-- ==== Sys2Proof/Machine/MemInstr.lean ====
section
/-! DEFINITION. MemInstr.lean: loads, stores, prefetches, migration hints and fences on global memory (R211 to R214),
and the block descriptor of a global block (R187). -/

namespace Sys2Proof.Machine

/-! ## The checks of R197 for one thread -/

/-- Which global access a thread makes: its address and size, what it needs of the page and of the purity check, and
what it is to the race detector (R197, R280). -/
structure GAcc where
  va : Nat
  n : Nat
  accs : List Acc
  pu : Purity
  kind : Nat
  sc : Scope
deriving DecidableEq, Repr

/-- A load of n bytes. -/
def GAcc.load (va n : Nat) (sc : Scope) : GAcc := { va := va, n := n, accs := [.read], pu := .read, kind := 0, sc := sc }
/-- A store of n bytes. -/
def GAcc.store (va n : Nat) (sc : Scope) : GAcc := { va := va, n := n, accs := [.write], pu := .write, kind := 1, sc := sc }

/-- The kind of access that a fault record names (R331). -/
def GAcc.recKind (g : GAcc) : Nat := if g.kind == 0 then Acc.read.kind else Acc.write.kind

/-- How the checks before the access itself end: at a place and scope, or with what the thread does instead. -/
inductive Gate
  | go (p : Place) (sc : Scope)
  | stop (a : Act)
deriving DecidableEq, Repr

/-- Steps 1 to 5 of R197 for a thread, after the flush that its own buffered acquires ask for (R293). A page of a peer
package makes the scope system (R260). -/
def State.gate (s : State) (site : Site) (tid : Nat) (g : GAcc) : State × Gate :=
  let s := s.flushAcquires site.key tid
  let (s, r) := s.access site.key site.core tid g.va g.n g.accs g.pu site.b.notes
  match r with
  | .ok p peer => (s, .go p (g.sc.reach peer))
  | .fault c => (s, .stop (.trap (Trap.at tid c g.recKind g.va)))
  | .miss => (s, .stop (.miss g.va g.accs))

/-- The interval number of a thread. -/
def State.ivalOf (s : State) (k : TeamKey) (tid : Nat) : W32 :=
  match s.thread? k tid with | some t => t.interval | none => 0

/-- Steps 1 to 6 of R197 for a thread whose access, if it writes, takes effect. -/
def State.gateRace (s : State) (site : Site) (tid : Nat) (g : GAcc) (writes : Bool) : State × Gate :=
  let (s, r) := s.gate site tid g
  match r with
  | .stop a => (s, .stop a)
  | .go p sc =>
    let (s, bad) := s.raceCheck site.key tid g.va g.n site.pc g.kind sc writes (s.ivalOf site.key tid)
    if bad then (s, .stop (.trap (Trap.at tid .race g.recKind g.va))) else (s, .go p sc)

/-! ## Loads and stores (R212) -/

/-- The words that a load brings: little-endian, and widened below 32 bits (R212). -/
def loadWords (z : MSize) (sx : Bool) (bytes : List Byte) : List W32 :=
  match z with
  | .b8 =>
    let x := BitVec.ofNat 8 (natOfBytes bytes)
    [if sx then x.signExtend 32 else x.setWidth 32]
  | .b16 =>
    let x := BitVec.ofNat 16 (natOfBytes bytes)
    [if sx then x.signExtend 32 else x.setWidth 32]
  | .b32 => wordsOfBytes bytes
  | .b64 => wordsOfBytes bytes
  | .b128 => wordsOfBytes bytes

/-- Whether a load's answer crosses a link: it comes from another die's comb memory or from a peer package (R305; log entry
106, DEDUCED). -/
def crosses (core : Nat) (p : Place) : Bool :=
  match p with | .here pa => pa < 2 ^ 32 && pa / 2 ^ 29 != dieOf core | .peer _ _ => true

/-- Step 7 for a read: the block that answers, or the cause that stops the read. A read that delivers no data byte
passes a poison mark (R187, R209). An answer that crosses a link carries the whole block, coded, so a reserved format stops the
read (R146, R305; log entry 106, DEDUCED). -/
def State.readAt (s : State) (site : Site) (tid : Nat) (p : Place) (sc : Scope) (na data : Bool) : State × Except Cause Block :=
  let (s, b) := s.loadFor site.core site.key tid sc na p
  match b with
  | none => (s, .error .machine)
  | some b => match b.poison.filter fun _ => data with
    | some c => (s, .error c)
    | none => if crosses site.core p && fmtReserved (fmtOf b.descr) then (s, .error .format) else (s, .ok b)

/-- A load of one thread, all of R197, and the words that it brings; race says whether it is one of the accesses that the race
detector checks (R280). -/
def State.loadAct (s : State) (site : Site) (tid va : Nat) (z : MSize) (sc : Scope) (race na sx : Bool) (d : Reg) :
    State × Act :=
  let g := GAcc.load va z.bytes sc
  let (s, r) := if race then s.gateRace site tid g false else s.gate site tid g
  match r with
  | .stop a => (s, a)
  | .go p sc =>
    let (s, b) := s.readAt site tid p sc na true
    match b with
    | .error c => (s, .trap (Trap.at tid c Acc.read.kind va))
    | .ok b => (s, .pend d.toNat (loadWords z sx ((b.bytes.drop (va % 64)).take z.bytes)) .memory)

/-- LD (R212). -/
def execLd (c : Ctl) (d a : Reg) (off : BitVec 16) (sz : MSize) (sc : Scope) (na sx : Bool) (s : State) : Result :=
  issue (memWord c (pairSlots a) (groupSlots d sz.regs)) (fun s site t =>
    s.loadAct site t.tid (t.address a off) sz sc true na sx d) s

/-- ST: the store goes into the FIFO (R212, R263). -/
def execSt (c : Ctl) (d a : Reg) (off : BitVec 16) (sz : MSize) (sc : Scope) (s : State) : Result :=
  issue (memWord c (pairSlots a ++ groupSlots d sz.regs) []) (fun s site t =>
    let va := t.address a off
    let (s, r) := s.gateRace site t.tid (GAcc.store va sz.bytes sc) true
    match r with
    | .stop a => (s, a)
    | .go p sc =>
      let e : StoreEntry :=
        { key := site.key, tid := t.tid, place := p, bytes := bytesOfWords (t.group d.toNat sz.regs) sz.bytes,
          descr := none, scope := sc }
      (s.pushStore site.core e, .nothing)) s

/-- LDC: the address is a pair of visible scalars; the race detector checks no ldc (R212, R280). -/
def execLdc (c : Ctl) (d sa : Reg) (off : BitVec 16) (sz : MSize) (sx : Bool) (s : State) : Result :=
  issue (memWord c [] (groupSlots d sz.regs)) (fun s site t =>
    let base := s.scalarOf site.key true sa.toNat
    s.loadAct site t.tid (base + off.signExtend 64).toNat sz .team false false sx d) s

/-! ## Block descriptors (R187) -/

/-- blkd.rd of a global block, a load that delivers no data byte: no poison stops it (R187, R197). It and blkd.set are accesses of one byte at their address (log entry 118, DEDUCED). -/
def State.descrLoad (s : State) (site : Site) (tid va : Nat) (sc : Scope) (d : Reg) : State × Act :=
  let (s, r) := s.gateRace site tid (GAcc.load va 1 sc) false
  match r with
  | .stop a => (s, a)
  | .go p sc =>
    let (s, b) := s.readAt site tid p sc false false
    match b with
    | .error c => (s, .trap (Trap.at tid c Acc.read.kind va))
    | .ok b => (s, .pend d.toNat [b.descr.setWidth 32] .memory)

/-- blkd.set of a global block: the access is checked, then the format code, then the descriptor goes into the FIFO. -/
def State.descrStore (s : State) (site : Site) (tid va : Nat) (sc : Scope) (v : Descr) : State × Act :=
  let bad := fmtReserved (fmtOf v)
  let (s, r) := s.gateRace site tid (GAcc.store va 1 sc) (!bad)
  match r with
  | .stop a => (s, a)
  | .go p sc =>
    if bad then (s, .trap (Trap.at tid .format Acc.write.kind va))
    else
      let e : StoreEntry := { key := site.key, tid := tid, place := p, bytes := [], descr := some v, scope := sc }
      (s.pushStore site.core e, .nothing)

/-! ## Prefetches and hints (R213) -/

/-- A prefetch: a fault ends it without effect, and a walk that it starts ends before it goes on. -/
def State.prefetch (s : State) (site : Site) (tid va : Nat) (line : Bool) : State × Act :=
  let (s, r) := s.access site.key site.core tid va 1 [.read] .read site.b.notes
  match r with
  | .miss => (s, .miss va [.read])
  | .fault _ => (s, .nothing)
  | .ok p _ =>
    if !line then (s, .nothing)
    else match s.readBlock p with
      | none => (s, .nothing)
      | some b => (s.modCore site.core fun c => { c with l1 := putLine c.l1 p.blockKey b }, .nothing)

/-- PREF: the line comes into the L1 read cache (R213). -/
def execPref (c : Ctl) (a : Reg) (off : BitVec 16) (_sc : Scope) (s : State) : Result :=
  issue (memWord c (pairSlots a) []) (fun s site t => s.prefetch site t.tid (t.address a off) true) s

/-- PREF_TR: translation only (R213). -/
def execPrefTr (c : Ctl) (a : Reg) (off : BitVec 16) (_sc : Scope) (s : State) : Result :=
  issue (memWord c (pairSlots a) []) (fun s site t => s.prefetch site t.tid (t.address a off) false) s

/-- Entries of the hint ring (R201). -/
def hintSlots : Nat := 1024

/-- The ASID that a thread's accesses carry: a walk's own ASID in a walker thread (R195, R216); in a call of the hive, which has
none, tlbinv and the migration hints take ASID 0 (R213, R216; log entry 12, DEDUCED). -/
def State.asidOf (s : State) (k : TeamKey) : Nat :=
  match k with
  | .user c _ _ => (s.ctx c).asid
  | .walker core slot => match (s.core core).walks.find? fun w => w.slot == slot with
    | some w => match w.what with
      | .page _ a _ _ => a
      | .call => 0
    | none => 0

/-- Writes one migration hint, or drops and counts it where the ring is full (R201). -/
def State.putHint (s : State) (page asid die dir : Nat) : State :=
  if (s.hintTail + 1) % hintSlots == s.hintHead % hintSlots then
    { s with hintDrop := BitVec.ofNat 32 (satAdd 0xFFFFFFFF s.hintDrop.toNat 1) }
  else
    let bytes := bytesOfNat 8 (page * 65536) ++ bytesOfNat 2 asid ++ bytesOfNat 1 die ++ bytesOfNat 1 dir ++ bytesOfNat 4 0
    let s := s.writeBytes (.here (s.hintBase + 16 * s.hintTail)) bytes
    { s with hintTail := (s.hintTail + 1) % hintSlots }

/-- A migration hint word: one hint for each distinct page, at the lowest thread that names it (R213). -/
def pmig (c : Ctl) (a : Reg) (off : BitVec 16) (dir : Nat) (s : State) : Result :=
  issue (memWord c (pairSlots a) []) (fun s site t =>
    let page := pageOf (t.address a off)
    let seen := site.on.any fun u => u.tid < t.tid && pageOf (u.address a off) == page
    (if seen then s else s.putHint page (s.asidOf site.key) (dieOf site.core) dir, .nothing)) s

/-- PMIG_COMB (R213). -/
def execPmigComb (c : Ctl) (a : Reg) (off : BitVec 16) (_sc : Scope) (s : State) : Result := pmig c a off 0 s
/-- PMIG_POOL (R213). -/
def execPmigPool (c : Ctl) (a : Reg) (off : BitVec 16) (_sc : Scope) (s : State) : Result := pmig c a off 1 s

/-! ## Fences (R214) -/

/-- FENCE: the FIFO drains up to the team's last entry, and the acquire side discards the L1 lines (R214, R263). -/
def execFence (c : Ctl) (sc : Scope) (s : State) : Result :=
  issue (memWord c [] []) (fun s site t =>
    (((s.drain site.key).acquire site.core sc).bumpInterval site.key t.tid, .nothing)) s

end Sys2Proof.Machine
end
•••••
Requirement
With the line that has "let (s, b) := s.loadFor" as the first and the line that has "let va := t.address a off" as the last, repeat exactly that run of lines above and no more.

Solution to this problem
  let (s, b) := s.loadFor site.core site.key tid sc na p
  match b with
  | none => (s, .error .machine)
  | some b => match b.poison.filter fun _ => data with
    | some c => (s, .error c)
    | none => if crosses site.core p && fmtReserved (fmtOf b.descr) then (s, .error .format) else (s, .ok b)

/-- A load of one thread, all of R197, and the words that it brings; race says whether it is one of the accesses that the race
detector checks (R280). -/
def State.loadAct (s : State) (site : Site) (tid va : Nat) (z : MSize) (sc : Scope) (race na sx : Bool) (d : Reg) :
    State × Act :=
  let g := GAcc.load va z.bytes sc
  let (s, r) := if race then s.gateRace site tid g false else s.gate site tid g
  match r with
  | .stop a => (s, a)
  | .go p sc =>
    let (s, b) := s.readAt site tid p sc na true
    match b with
    | .error c => (s, .trap (Trap.at tid c Acc.read.kind va))
    | .ok b => (s, .pend d.toNat (loadWords z sx ((b.bytes.drop (va % 64)).take z.bytes)) .memory)

/-- LD (R212). -/
def execLd (c : Ctl) (d a : Reg) (off : BitVec 16) (sz : MSize) (sc : Scope) (na sx : Bool) (s : State) : Result :=
  issue (memWord c (pairSlots a) (groupSlots d sz.regs)) (fun s site t =>
    s.loadAct site t.tid (t.address a off) sz sc true na sx d) s

/-- ST: the store goes into the FIFO (R212, R263). -/
def execSt (c : Ctl) (d a : Reg) (off : BitVec 16) (sz : MSize) (sc : Scope) (s : State) : Result :=
  issue (memWord c (pairSlots a ++ groupSlots d sz.regs) []) (fun s site t =>
    let va := t.address a off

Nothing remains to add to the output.